Вадим ждал нас, устроившись на скамейке в раздевалке младших классов. Он даже рта раскрыть не успел для того, чтобы спросить, чем всё закончилось – Воронина строго качнула головой:
– Идём со мной.
– Куда? – Спрашивая, Канарейка, тем не менее, послушно поднялся.
– Ко мне в кабинет. Теперь мы с Ириной Павловной будем педсовет над вами проводить.
После разговора с Марго Татьяна Евгеньевна изменилась буквально на глазах – став хозяйкой положения, она превратилась в суровую, бесстрастную учительницу и сейчас даже не верилось в то, что каких-то десять минут назад в кабинете директора звонко и воодушевлённо звучал её голос, призывающий педагогов к гуманности.
Воронина шла вперед быстро, не оборачиваясь, в то время как мы с Виталиком вынуждены были тормозить, ожидая Вадима – если по ровному пути он ещё хоть как-то шёл, то, поднимаясь по лестнице на третий этаж, Виталику пришлось поддерживать друга под руку – таких героических усилий стоил ему этот туризм.
– Ну что? – Переводя дыхание, Вадим старался говорить как можно тише.
– Нормально всё. – Таким же шёпотом отозвался Виталик. – Татьяне спасибо скажи.

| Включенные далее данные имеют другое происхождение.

-- ==== Sys2Proof/Syntax.lean ====
section
/-!
DEFINITION. The instructions and steps of the AQ8: one constructor for each row of spec/opcode_table.json.

The first part holds the Zavan-C words of control threads (R176-R189), the second the Zavan-W words of micro-threads
(R190-R194), whose common header is `WHdr`, and the third the steps of the other agents, which have no encoding: the
table gives them no fields, so which unit takes such a step and what comes to it from outside the module is held in the
state (`StepArg`).
-/

namespace Sys2Proof

/-- The bits every Zavan-W word has: block end E, and the guard (N, gp) (R190, R191). -/
structure WHdr where
  e : BitVec 1
  n : BitVec 1
  gp : BitVec 7
  deriving DecidableEq, Repr
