/-- Ops 0x30 to 0x37. -/
def rawW6 (w : IWord) : Except DecodeErr Instr :=
  if fld w 17 6 = 48 then .ok (.wPxor (wHdr w) (fld w 12 5) (fld w 7 5) (fld w 2 5) (fld w 0 2))
  else if fld w 17 6 = 49 then .ok (.wPandn (wHdr w) (fld w 12 5) (fld w 7 5) (fld w 2 5) (fld w 0 2))
  else if fld w 17 6 = 50 ∧ fld w 4 3 = 0 then .ok (.wPmov (wHdr w) (fld w 12 5) (fld w 7 5) (fld w 2 2) (fld w 0 2))
  else if fld w 17 6 = 51 then .ok (.wLd (wHdr w) (fld w 12 5) (fld w 7 5) (fld w 2 5) (fld w 0 2))
  else if fld w 17 6 = 52 then .ok (.wLds (wHdr w) (fld w 12 5) (fld w 7 5) (fld w 2 5) (fld w 0 2))
  else if fld w 17 6 = 53 then .ok (.wSt (wHdr w) (fld w 12 5) (fld w 7 5) (fld w 2 5) (fld w 0 2))
  else if fld w 17 6 = 54 ∧ fld w 0 2 = 0 then .ok (.wSpld (wHdr w) (fld w 12 5) (fld w 7 5) (fld w 2 5))
  else if fld w 17 6 = 55 ∧ fld w 0 2 = 0 then .ok (.wSpst (wHdr w) (fld w 12 5) (fld w 7 5) (fld w 2 5))
  else .error (.reservedFunction (fld w 17 6).toNat)

/-- Ops 0x38 to 0x3f. -/
def rawW7 (w : IWord) : Except DecodeErr Instr :=
  if fld w 17 6 = 56 ∧ fld w 0 2 = 0 then .ok (.wAadd (wHdr w) (fld w 12 5) (fld w 7 5) (fld w 2 5))
  else if fld w 17 6 = 56 ∧ fld w 0 2 = 1 then .ok (.wAswap (wHdr w) (fld w 12 5) (fld w 7 5) (fld w 2 5))
  else if fld w 17 6 = 56 ∧ fld w 0 2 = 2 then .ok (.wAcas (wHdr w) (fld w 12 5) (fld w 7 5) (fld w 2 5))
  else if fld w 17 6 = 57 ∧ fld w 12 5 = 0 then .ok (.wThfetch (wHdr w) (fld w 0 12))
  else if fld w 17 6 = 58 ∧ fld w 0 2 = 0 ∧ fld w 2 5 = 0 ∧ fld w 12 5 = 0 then .ok (.wThfetchr (wHdr w) (fld w 7 5))
  else if fld w 17 6 = 59 ∧ fld w 0 2 = 0 ∧ fld w 2 5 = 0 ∧ fld w 7 5 = 0 ∧ fld w 12 5 = 0 then .ok (.wStop (wHdr w))
  else if fld w 17 6 = 59 ∧ fld w 0 2 = 1 ∧ fld w 2 5 = 0 ∧ fld w 7 5 = 0 then .ok (.wIdx (wHdr w) (fld w 12 5))
  else if fld w 17 6 = 59 ∧ fld w 0 2 = 2 then .ok (.wSel (wHdr w) (fld w 12 5) (fld w 7 5) (fld w 2 5))
  else if fld w 17 6 = 60 ∧ fld w 0 2 = 0 then .ok (.wRng (wHdr w) (fld w 12 5) (fld w 7 5) (fld w 2 5))
  else if fld w 17 6 = 61 ∧ fld w 0 2 = 0 ∧ fld w 2 5 = 0 then .ok (.wFsinS2 (wHdr w) (fld w 12 5) (fld w 7 5))
  else if fld w 17 6 = 61 ∧ fld w 0 2 = 1 ∧ fld w 2 5 = 0 then .ok (.wFcosS2 (wHdr w) (fld w 12 5) (fld w 7 5))
  else if fld w 17 6 = 62 ∧ fld w 2 5 = 0 then .ok (.wPnot (wHdr w) (fld w 12 5) (fld w 7 5) (fld w 0 2))
  else .error (.reservedFunction (fld w 17 6).toNat)

/-- The fields of a Zavan-W word (R194). -/
def rawW (w : IWord) : Except DecodeErr Instr :=
  if fld w 20 3 = 0 then rawW0 w
  else if fld w 20 3 = 1 then rawW1 w
  else if fld w 20 3 = 2 then rawW2 w
  else if fld w 20 3 = 3 then rawW3 w
  else if fld w 20 3 = 4 then rawW4 w
  else if fld w 20 3 = 5 then rawW5 w
  else if fld w 20 3 = 6 then rawW6 w
  else rawW7 w

/-- A word of a control thread (R196). -/
def decodeC (w : IWord) : Except DecodeErr Instr :=
  match rawC w with
  | .ok i => if i.wf then .ok i else .error (.reservedOperand (fld w 27 5).toNat)
  | .error e => .error e

/-- A word of a micro-thread block (R196). -/
def decodeW (w : IWord) : Except DecodeErr Instr :=
  match rawW w with
  | .ok i => if i.wf then .ok i else .error (.reservedOperand (fld w 17 6).toNat)
  | .error e => .error e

Если бы не она, вылетели бы мы из родной школы как пробки из под шампанского. Так что теперь не вздумай Марго доводить, понял? Татьяна за тебя перед ней поручилась.
Канарейка промолчал, и это уже радовало – значит, ему просто нечего ответить. А потом мы наконец-то вошли в кабинет Ворониной… Я сразу поняла, что серьёзного педсовета здесь не будет – мы ещё за порог не успели шагнуть, как нам навстречу метнулась женщина в джинсах и свободном свитере, тонкая, подвижная и, на первый взгляд, очень молодая.
– Ну как?! – Задала она тот же вопрос Ворониной. – Отмазала?!
– Отмазала. – Устало объявила та. – Еле-еле.
– Ура! Вадька, зараза такая, иди сюда, сейчас я тебя убивать буду!!!
В Ирине Павловне смеялось абсолютно всё, начиная с короткого обесцвеченного хвостика на затылке и заканчивая большим, почти карикатурным ртом. Весёлую картину дополнял задорно-курносый нос и круглые, зеленоватые глаза, которые сейчас излучали невыразимое ликование. Выдающие истинный возраст женщины морщинки я рассмотрела гораздо позже.
– Ну-ка, ну-ка…- Подскочив к Вадиму, Овсянникова бесцеремонно ущипнула его за щёку.
– Ай! – Возмущённо вскрикнул тот. – Больно же!
– Больно ему! Тебя бы ремнем отшлепать как следует! Мы тут с Татьяной Евгеньевной места себе не находим, волосы рвём, локти кусаем! Поседели вон все на нервной почве. А он что вытворяет!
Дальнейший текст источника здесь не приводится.